For this article, we will perform the data cleaning in which we will clear all the null values. It could be done by clicking the checkbox of data cleaning and in the image below we could see that there are 11 operations offered by Dataiku in data cleaning. We would select the “ Remove rows where the cell is empty” process.
So we are ready to train the machine learning models.
Training ML model
To train a model, you must first access the “Lab”. Once you click the Lab icon from the Actions sidebar there would be model options such as AutoML, deep learning prediction, AutoML clustering, etc selected according to the need.
For this article, we have a regression problem of predicting the weekly sales. So, we would go with the AutoML prediction model. After selecting the model you need to define the target column. So in this article, the target column is “Weekly_Sales”.
Let’s move to the next part which is splitting the train and test sets and selecting the evaluation metrics. We will be splitting the data into standard 70:30 ratio of train and test respectively. Since it is a regression model we will be using the RMSE and R2 scores as evaluation parameters for the test.
Now the basic data related part is completed. Let’s move to the modelling part where we need to select the algorithm and the hyperparameters for the model. We can also add custom models and train them.
We can train multiple models simultaneously. In this article, we will select random forest, lasso regression, ridge regression, SVM and XGBoost.
Once you are done selecting just click on the train button in the top right corner. Save the session and descriptions of the session.
Here in the above image, we can observe that the random forest is the best option for the data. We can also view the predicted data.
Inspect the model
Let’s have a look at the data predicted by the Random forest. If you click on the Random forest model in the session tab or the model tab you will be able to see a page like this.
By clicking on the predicted data tab the predicted value with the other error rates could be viewed. These values are joined with the original data frame.

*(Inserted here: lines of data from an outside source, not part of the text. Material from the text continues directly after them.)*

theorem recordsKept_removeEntry (h : s.AtRest) (n : Nat) : RecordsKept s (s.removeEntry n) where
  toKept := (stageKept_removeEntry s n).toKept
  raise := by simp only [State.removeEntry, h.queue, List.filter_nil]; rw [← h.queue]
  lower := rfl
  records := rfl

/-- No claim is live, so that there is no entry to mark freed (R132). -/
theorem recordsKept_freeClaimUnits (h : s.AtRest) (n : Nat) : RecordsKept s (s.freeClaimUnits n) where
  toKept := (stageKept_freeClaimUnits n s).toKept
  raise := rfl
  lower := by
    have hphases : (s.freeClaimUnits n).lower.phases = tabulate 16 s.phase := by
      refine congrArg (tabulate 16) (funext fun z => ?_)
      obtain hz | hz := h.phases z <;> rw [hz]
    have hsame : (s.freeClaimUnits n).lower.phases = s.lower.phases := hphases.trans (tabulate_look s.lower.phases .idle)
    exact congrArg (fun v => { s.lower with phases := v }) hsame
  records := rfl

theorem timingZones_eq (h : s.AtRest) : s.timingZones = [] := by
  refine List.filter_eq_nil_iff.mpr fun z _ => ?_
  obtain hz | hz := h.phases z <;> simp [hz]

theorem loweringCoverChanged_eq (h : s.AtRest) (c : CoverCond) : s.loweringCoverChanged c = s := by
  simp [State.loweringCoverChanged, State.timingZonesRequest, h.timingZones_eq]

/-- No zone is in TIMING, so that a new cover condition makes none request (R123). -/
theorem recordsKept_workCondition (h : s.AtRest) : RecordsKept s s.workCondition := by
  have hkept := kept_workCondition s
  simp only [State.workCondition] at hkept ⊢
  split at hkept
  · next hc => rw [if_pos hc]; exact .refl s
  · next hc =>
    have hrest : State.AtRest (State.raiseCause .coverCondition
        { s with line := { s.line with condition := s.conditionNow } }) := ⟨h.notRunning, h.tickets, h.queue, h.phases⟩
    rw [hrest.loweringCoverChanged_eq] at hkept
    rw [if_neg hc, hrest.loweringCoverChanged_eq]
    exact ⟨⟨hkept, rfl, rfl⟩, rfl⟩

theorem recordsKept_workConditionIf (h : s.AtRest) (b : Bool) : RecordsKept s (s.workConditionIf b) := by
  cases b with
  | false => exact .refl s
  | true => exact h.recordsKept_workCondition

/-! ### The records -/

/-- A record is replaced where its slot has no ticket to end and no entry to remove. -/
theorem recordSet_replaceRecord (h : s.AtRest) (n : Nat) (r : UnitRecord) :
    RecordSet n r s (((s.endSlotTicket n).removeEntry n).setRecord n r) := by
  rw [h.endSlotTicket_eq]
  exact (h.recordsKept_removeEntry n).recordSet (recordSet_setRecord ..) (.refl _)

/-- A change of a slot is that of its record: what is dropped for the slot, the cover condition worked afresh and the
grant evaluation leave the allocators and the other records whole. -/
theorem recordSet_changeSlot (h : s.AtRest) {n : Nat} {r : UnitRecord} {t : State}
    (ht : RecordsKept (((s.endSlotTicket n).removeEntry n).setRecord n r) t) (b calls : Bool) :
    RecordSet n r s ((t.workConditionIf b).evaluateIf calls) := by
  have hset := h.recordSet_replaceRecord n r
  have hrest := ht.atRest (hset.atRest h)
  have hcond := hrest.recordsKept_workConditionIf b
  rw [(hcond.atRest hrest).evaluateIf_eq]
  exact RecordsKept.recordSet (.refl s) hset (ht.trans hcond)

theorem recordSet_becomeVacant (h : s.AtRest) (n : Nat) : RecordSet n .vacant s (s.becomeVacant n) := by
  have hslot := ((recordsKept_dropTx n (((s.endSlotTicket n).removeEntry n).setRecord n .vacant)).trans
    (recordsKept_setPart _ n none)).trans (recordsKept_setLastShare _ n none)
  have hrest := hslot.atRest ((h.recordSet_replaceRecord n .vacant).atRest h)
  exact h.recordSet_changeSlot (hslot.trans (hrest.recordsKept_freeClaimUnits n)) ..

/-- A record that stops being governed changes by itself, where `after` leaves the records and the allocators whole (R6). -/
theorem recordSet_leaveGoverned (h : s.AtRest) (n : Nat) (change : UnitRecord → UnitRecord) {after : State → State}
    (ha : ∀ t, RecordsKept t (after t)) :
    RecordSet n (change (s.record n).ungoverned) s (s.leaveGoverned n change after) := by
  refine h.recordSet_changeSlot (r := change (s.record n).ungoverned) (RecordsKept.trans ?_ (ha _)) ..
  have hreasons := recordsKept_lapseReasons n (((s.endSlotTicket n).removeEntry n).setRecord n
    (change (s.record n).ungoverned))
  split
  · exact (hreasons.trans (recordsKept_dropCover n _)).trans (recordsKept_setLastShare ..)
  · exact hreasons

end State.AtRest

/-! ### The change of each record (R160) -/

/-- A record as the start of a recall leaves it (R160). -/
def UnitRecord.atRecall (r : UnitRecord) : UnitRecord :=
  match r.state with
  | .vacant | .recalled => r
  | .addressed | .retiring => .vacant
  | .bound | .dormant | .lapsed => { r.ungoverned with state := .recalled, active := none }

/-- A record that a recall has changed stands. -/
@[simp] theorem UnitRecord.atRecall_atRecall (r : UnitRecord) : r.atRecall.atRecall = r.atRecall := by
  cases h : r.state <;> simp [UnitRecord.atRecall, h, UnitRecord.vacant, UnitRecord.ungoverned]
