/-- The arms stand in the order of the top nibble, 0x0 to 0xF (R98). -/
theorem encode_of_decodeWord (h : decodeWord op = .known i) : encode i = op := by
  have hlt := (fieldT op).isLt
  unfold decodeWord at h
  split at h
  next => exact encode_of_decode0 h
  next ht => cases h; exact wordNNN_of_fieldT ht
  next ht => cases h; exact wordNNN_of_fieldT ht
  next ht => cases h; exact wordXNN_of_fieldT ht
  next ht => cases h; exact wordXNN_of_fieldT ht
  next ht => exact encode_of_decode5 ht h
  next ht => cases h; exact wordXNN_of_fieldT ht
  next ht => cases h; exact wordXNN_of_fieldT ht
  next ht => exact encode_of_decode8 ht h
  next ht => exact encode_of_decode9 ht h
  next ht => cases h; exact wordNNN_of_fieldT ht
  next ht => cases h; exact wordNNN_of_fieldT ht
  next ht => cases h; exact wordXNN_of_fieldT ht
  next ht => cases h; exact wordXYN_of_fieldT ht
  next ht => exact encode_of_decodeE ht h
  next => exact encode_of_decodeF (by grind) h

end

/-! ## A word that has a row's literal bits, under each mask of R92 -/

section
variable {op : Word} {t n : Nibble} {nn : Byte}

theorem fieldT_of_maskT (h : op &&& 0xF000 = wordNNN t 0) : (fieldT op).toNat = t.toNat := by
  rw [and_maskT] at h
  simpa using congrArg (fun w => (fieldT w).toNat) h

theorem wordXYN_of_maskTN (h : op &&& 0xF00F = wordXYN t 0 0 n) : wordXYN t (fieldX op) (fieldY op) n = op := by
  rw [and_maskTN] at h
  have ht : fieldT op = t := by simpa using congrArg fieldT h
  have hn : fieldN op = n := by simpa using congrArg fieldN h
  rw [← ht, ← hn, wordXYN_fields]

theorem wordXNN_of_maskTNN (h : op &&& 0xF0FF = wordXNN t 0 nn) : wordXNN t (fieldX op) nn = op := by
  rw [and_maskTNN] at h
  have ht : fieldT op = t := by simpa using congrArg fieldT h
  have hnn : fieldNN op = nn := by simpa using congrArg fieldNN h
  rw [← ht, ← hnn, wordXNN_fields]

end

/-! ## The words a row matches -/

/-- Every word the row matches is the encoding of an instruction with the row's mnemonic. -/
def RowEncodes (row : OpcodeRow) : Prop :=
  ∀ op : Word, op &&& row.mask = row.value → ∃ i, encode i = op ∧ i.mnemonic = row.mnemonic

theorem rowEncodes_fixed {row : OpcodeRow} (i : Instr) (hmask : row.mask = 0xFFFF) (hvalue : encode i = row.value)
    (hname : i.mnemonic = row.mnemonic) : RowEncodes row :=
  fun op h => ⟨i, by rw [hvalue, ← h, hmask]; exact BitVec.and_allOnes, hname⟩

theorem rowEncodes_low : ∀ row ∈ opcodeRowsLow, RowEncodes row := by
  simp only [opcodeRowsLow, List.forall_mem_cons, List.not_mem_nil, false_imp_iff, implies_true, and_true]
  exact ⟨rowEncodes_fixed .cls rfl rfl rfl, rowEncodes_fixed .ret rfl rfl rfl,
    fun _ h => ⟨.jp _, wordNNN_of_fieldT (fieldT_of_maskT h), rfl⟩,
    fun _ h => ⟨.call _, wordNNN_of_fieldT (fieldT_of_maskT h), rfl⟩,
    fun _ h => ⟨.se _ _, wordXNN_of_fieldT (fieldT_of_maskT h), rfl⟩,
    fun _ h => ⟨.sne _ _, wordXNN_of_fieldT (fieldT_of_maskT h), rfl⟩,
    fun _ h => ⟨.ser _ _, wordXYN_of_maskTN h, rfl⟩,
    fun _ h => ⟨.ldb _ _, wordXNN_of_fieldT (fieldT_of_maskT h), rfl⟩,
    fun _ h => ⟨.addb _ _, wordXNN_of_fieldT (fieldT_of_maskT h), rfl⟩⟩

theorem rowEncodes_alu : ∀ row ∈ opcodeRowsAlu, RowEncodes row := by
  simp only [opcodeRowsAlu, List.forall_mem_cons, List.not_mem_nil, false_imp_iff, implies_true, and_true]
  exact ⟨fun _ h => ⟨.mov _ _, wordXYN_of_maskTN h, rfl⟩, fun _ h => ⟨.or _ _, wordXYN_of_maskTN h, rfl⟩,
    fun _ h => ⟨.and _ _, wordXYN_of_maskTN h, rfl⟩, fun _ h => ⟨.xor _ _, wordXYN_of_maskTN h, rfl⟩,
    fun _ h => ⟨.add _ _, wordXYN_of_maskTN h, rfl⟩, fun _ h => ⟨.sub _ _, wordXYN_of_maskTN h, rfl⟩,
    fun _ h => ⟨.shr _ _, wordXYN_of_maskTN h, rfl⟩, fun _ h => ⟨.subn _ _, wordXYN_of_maskTN h, rfl⟩,
    fun _ h => ⟨.shl _ _, wordXYN_of_maskTN h, rfl⟩⟩

theorem rowEncodes_mid : ∀ row ∈ opcodeRowsMid, RowEncodes row := by
  simp only [opcodeRowsMid, List.forall_mem_cons, List.not_mem_nil, false_imp_iff, implies_true, and_true]
  exact ⟨fun _ h => ⟨.sner _ _, wordXYN_of_maskTN h, rfl⟩,
    fun _ h => ⟨.ldix _, wordNNN_of_fieldT (fieldT_of_maskT h), rfl⟩,
    fun _ h => ⟨.jpv0 _, wordNNN_of_fieldT (fieldT_of_maskT h), rfl⟩,
    fun _ h => ⟨.rnd _ _, wordXNN_of_fieldT (fieldT_of_maskT h), rfl⟩,
    fun _ h => ⟨.drw _ _ _, wordXYN_of_fieldT (fieldT_of_maskT h), rfl⟩,
    fun _ h => ⟨.skp _, wordXNN_of_maskTNN h, rfl⟩, fun _ h => ⟨.sknp _, wordXNN_of_maskTNN h, rfl⟩⟩

theorem rowEncodes_high : ∀ row ∈ opcodeRowsHigh, RowEncodes row := by
  simp only [opcodeRowsHigh, List.forall_mem_cons, List.not_mem_nil, false_imp_iff, implies_true, and_true]
  exact ⟨fun _ h => ⟨.getdt _, wordXNN_of_maskTNN h, rfl⟩, fun _ h => ⟨.waitk _, wordXNN_of_maskTNN h, rfl⟩,
    fun _ h => ⟨.setdt _, wordXNN_of_maskTNN h, rfl⟩, fun _ h => ⟨.setst _, wordXNN_of_maskTNN h, rfl⟩,
    fun _ h => ⟨.addix _, wordXNN_of_maskTNN h, rfl⟩, fun _ h => ⟨.font _, wordXNN_of_maskTNN h, rfl⟩,
    fun _ h => ⟨.bcd _, wordXNN_of_maskTNN h, rfl⟩, fun _ h => ⟨.stm _, wordXNN_of_maskTNN h, rfl⟩,
    fun _ h => ⟨.ldm _, wordXNN_of_maskTNN h, rfl⟩⟩

theorem rowEncodes_of_mem {row : OpcodeRow} (hrow : row ∈ opcodeTable) : RowEncodes row := by
  simp only [opcodeTable, List.mem_append] at hrow
  obtain ((h | h) | h) | h := hrow
  · exact rowEncodes_low row h
  · exact rowEncodes_alu row h
  · exact rowEncodes_mid row h
  · exact rowEncodes_high row h

/-! ## The map and the decoder -/

/-- No two rows of R96 carry the same mnemonic. -/
theorem row_eq_of_mnemonic_eq {r1 r2 : OpcodeRow} (h1 : r1 ∈ opcodeTable) (h2 : r2 ∈ opcodeTable)
    (h : r1.mnemonic = r2.mnemonic) : r1 = r2 :=
  List.inj_on_of_nodup_map (show (opcodeTable.map OpcodeRow.mnemonic).Nodup by decide) h1 h2 h

theorem known_of_row {op : Word} {row : OpcodeRow} (hrow : row ∈ opcodeTable) (h : op &&& row.mask = row.value) :
    ∃ i, decodeWord op = .known i ∧ i.mnemonic = row.mnemonic := by
  obtain ⟨i, rfl, hname⟩ := rowEncodes_of_mem hrow op h
  exact ⟨i, decodeWord_encode i, hname⟩

theorem row_of_known {op : Word} {i : Instr} (h : decodeWord op = .known i) :
    ∃ row, row ∈ opcodeTable ∧ row.mnemonic = i.mnemonic ∧ op &&& row.mask = row.value := by
  obtain ⟨row, hrow, hname, hmatch⟩ := Laws.RowMatch.all i
  rw [encode_of_decodeWord h] at hmatch
  exact ⟨row, hrow, hname, eq_of_beq hmatch⟩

You can also see the regression plot for every model. As in this article, we are talking about Random forest as a final model. Let’s have a look at the regression plot.
Similarly, you can explore the decision tree from the random forest and tune the model accordingly. Also one can see the feature’s dependency on the model which is how a particular feature is affecting the model.
Deploy the ML model
Once you are satisfied with the performance of the model, it could be deployed for production usage. Just by clicking on the “Deploy” icon on the top right corner of the page. There would be a pop up asking about the model and the dataset to be used for the deployment.
Now you can go to the flow of the project and select the deployed model and to validate the deployed you can add a dataset.
Here is the pop-up and now you can give the input data for the validation of the model.
The job will start, and the execution time depends on the dataset. The number of columns to show in the output could be modified with a couple of other modifications also available.
The output data will be added to the flow of the project and you can access the data from there itself.
You can perform different actions to the predicted data like visualization, utilize that data for another model, etc.
Dataiku DSS (Data Science Studio) is a single solution that tackles the whole process of planning, delivering, and running a Data project. Dataiku DSS may be deployed in public clouds and coupled with a variety of cloud service providers. Dataiku DSS links natively to the whole spectrum of technologies within a data environment and maximizes their potential. With this article, we have built an end-to-end machine learning project on Dataiku.